How do they risk their heart again and again like it’s no big deal?
How do they trust that the next hand won’t fold the same way the last one did?
And then there’s me—I miss it.
I miss the commitment.
I miss having that special someone you create new jokes with.
That person you tell your secrets to without judgment.
That person who’s there for the good and the bad.
Someone you can count on, right?I mean…isn’t that the goal?
Here’s the kicker though: two years ago you wouldn’t have even caught me on a date. You read that right. TWO YEARS. LOL. I may have entertained someone here and there, but nothing serious. I’ve been divorced for six years now, and let me tell you—I want to invite someone in, I do…but damn if it isn’t hard.
And it’s not unharbored feelings toward my ex.
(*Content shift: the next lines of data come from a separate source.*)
/-- The step of `step_of_lowest_pending`, in full: the old `PC` is pushed after the request
is cleared, then the peripherals advance. -/
theorem step_dispatches {s : State} {src : Source} (hstop : s.cpu.hardStopped = false)
    (hime : (s.cpu.ime || s.cpu.imePending) = true) (hset : s.bus.pending.getLsbD src.bit = true)
    (hlowest : ∀ j, j < src.bit → s.bus.pending.getLsbD j = false) :
    ∃ u, step s = .next u ∧ u.cpu.pc.toNat = 0x0040 + 8 * src.bit ∧ u.cpu.sp = s.cpu.sp - 2 ∧
      u.cpu.ime = false ∧ u.cpu.imePending = false ∧
      u.bus = (writeAll (s.bus.acknowledge src) (pushStores s s.cpu.pc)).advance 20 := by
  obtain ⟨hvector, hsp, hclear, -, hbus, hframe, htook⟩ := dispatch_does s.consumeEnable src
  have hpending : (s.consumeEnable.dispatch src).cpu.imePending = s.consumeEnable.cpu.imePending :=
    hframe .imePending (by decide)
  refine ⟨_, step_of_lowest_pending hstop hime hset hlowest, ?_, ?_, hclear, ?_, ?_⟩
  · rw [State.settle_cpu, State.cycles_pc, hvector, Source.vector_toNat]
  · rw [State.settle_cpu, State.cycles_sp, hsp, State.consumeEnable_sp]
  · rw [State.settle_cpu, State.cycles_imePending, hpending, State.consumeEnable_imePending]
  · rw [Took] at htook
    simp [hbus, htook, pushStores, Config.intDispatchCycles]

/-- The step that runs `EI`: the flag is set, `IME` is not, and only the `PC` and the
peripherals move besides. -/
theorem step_of_ei {s : State} (hstop : s.cpu.hardStopped = false) (hime : s.cpu.ime = false)
    (hpending : s.cpu.imePending = false) (hhalted : s.cpu.halted = false) (hop : s.bus.read s.cpu.pc = 0xFB) :
    ∃ t, step s = .next t ∧ t.cpu.pc = s.cpu.pc + 1 ∧ t.cpu.sp = s.cpu.sp ∧ t.cpu.ime = false ∧
      t.cpu.imePending = true ∧ t.bus = s.bus.advance 4 := by
  have hfetch : s.fetched = (.ei, 1) := by
    rw [State.fetched, State.memRead, hop]
    rfl
  obtain ⟨u, hnext, hset, hd⟩ := ei_does ((s.consumeEnable.setHalted false).skip 1)
  have hstep := step_of_exec_next hstop (dispatchable_of_ime_false (by simp [hime, hpending]))
    (by simp [State.idles, hhalted]) hfetch hnext
  have hpc : u.cpu.pc = s.consumeEnable.cpu.pc + 1 := hd.frame .pc (by decide)
  have hsp : u.cpu.sp = s.consumeEnable.cpu.sp := hd.frame .sp (by decide)
  have hkept : u.cpu.ime = s.consumeEnable.cpu.ime := hd.frame .ime (by decide)
  have htook : u.cpu.cycleCount = s.consumeEnable.cpu.cycleCount + 4 := hd.took
  have hbus : u.bus = s.consumeEnable.bus := hd.stores
  exact ⟨_, hstep, by simp [hpc], by simp [hsp], by simp [hkept, hime, hpending], hset,
    by simp [hbus, htook]⟩

/-- Settles O39: the flag the first step leaves lets the second dispatch, from the `PC` after
the `EI`. -/
theorem enableInterruptLatency : Obligations.EnableInterruptLatency := by
  intro s hstop hime hpending hhalted hop
  obtain ⟨t, hstep, hpc, hsp, hnot, hset, hbus⟩ := step_of_ei hstop hime hpending hhalted hop
  refine ⟨t, hstep, hpc, hnot, hset, hbus, fun src hsrc hlowest => ?_⟩
  rw [← hpc, ← hsp]
  exact step_dispatches (step_running hstep) (by simp [hset]) hsrc hlowest

end Sys2Proof.Machine

/-!
SUPPORT. The step by its phases (R303 to R306): what phase 1 leaves, and the frame and the
cycles of the step that dispatches, idles or runs an instruction.
-/

namespace Sys2Proof.Machine

/-! ### Frames in sequence -/

theorem Part.Same.trans {p : Part} {s t u : State} (hst : p.Same s t) (htu : p.Same t u) : p.Same s u := by
  cases p <;> exact Eq.trans htu hst

/-- What two runs change in sequence, either of them changes. -/
theorem OnlyChanges.trans {ps qs parts : List Part} {s t u : State} (hst : OnlyChanges ps s t)
    (htu : OnlyChanges qs t u) (hps : ps ⊆ parts) (hqs : qs ⊆ parts) : OnlyChanges parts s u := fun p hp =>
  (hst p fun h => hp (hps h)).trans (htu p fun h => hp (hqs h))

/-- The peripherals reach the bus alone (R97). -/
theorem settle_frame (s t : State) : OnlyChanges [.bus] t (State.settle s t) := by
  intro p hp
  cases p with
  | bus => simp at hp
  | _ => rfl

/-- Cycles that pass in a step, the peripherals with them, reach the bus alone (R31, R97). -/
theorem settle_cycles_frame (s t : State) (n : Nat) : OnlyChanges [.bus] t (State.settle s (t.cycles n)) :=
  (cycles_does n t).frame.trans (settle_frame s _) (by simp) (by simp)

/-! ### Phase 1 (R29) -/

/-- The pending-enable flag moves into `IME`. -/
theorem State.consumeEnable_eq (s : State) :
    s.consumeEnable =
      { s with cpu := { s.cpu with ime := s.cpu.ime || s.cpu.imePending, imePending := false } } := by
  obtain ⟨⟨_, _, _, _, _, _, _, _, _, _, _, imePending, _, _, _⟩, _⟩ := s
  cases imePending <;> simp [State.consumeEnable, State.setIME, State.setImePending]

theorem consumeEnable_frame (s : State) : OnlyChanges [.ime, .imePending] s s.consumeEnable := by
  rw [State.consumeEnable_eq]
  intro p hp
  cases p with
  | ime | imePending => simp at hp
  | reg r => cases r <;> rfl
  | _ => rfl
I’ve dug those up and dealt with them.
This might sound selfish as hell, but I think I deserve to be picky.
Every time I’m about to get to the next level with someone, I feel like I’m settling—so I don’t.
That sounds messed up, right?
It’s not that I think I’m better than anyone…I just believe there’s someone out there who could understand me a little more deeply, and that I could understand the same way in return.
Maybe that’s the thing.
Commitment is scary because it’s the one goal that can’t be achieved by sheer willpower alone. It requires another person. And people, unlike paychecks or gym reps, don’t come with guarantees.
But maybe that’s also what makes it worth it. Because when it works, love doesn’t just check a box—it changes the whole damn list.
32 is approaching, and at some point I am going to give someone a chance. Yet maybe I am still enjoying figuring out the new me. Who knows.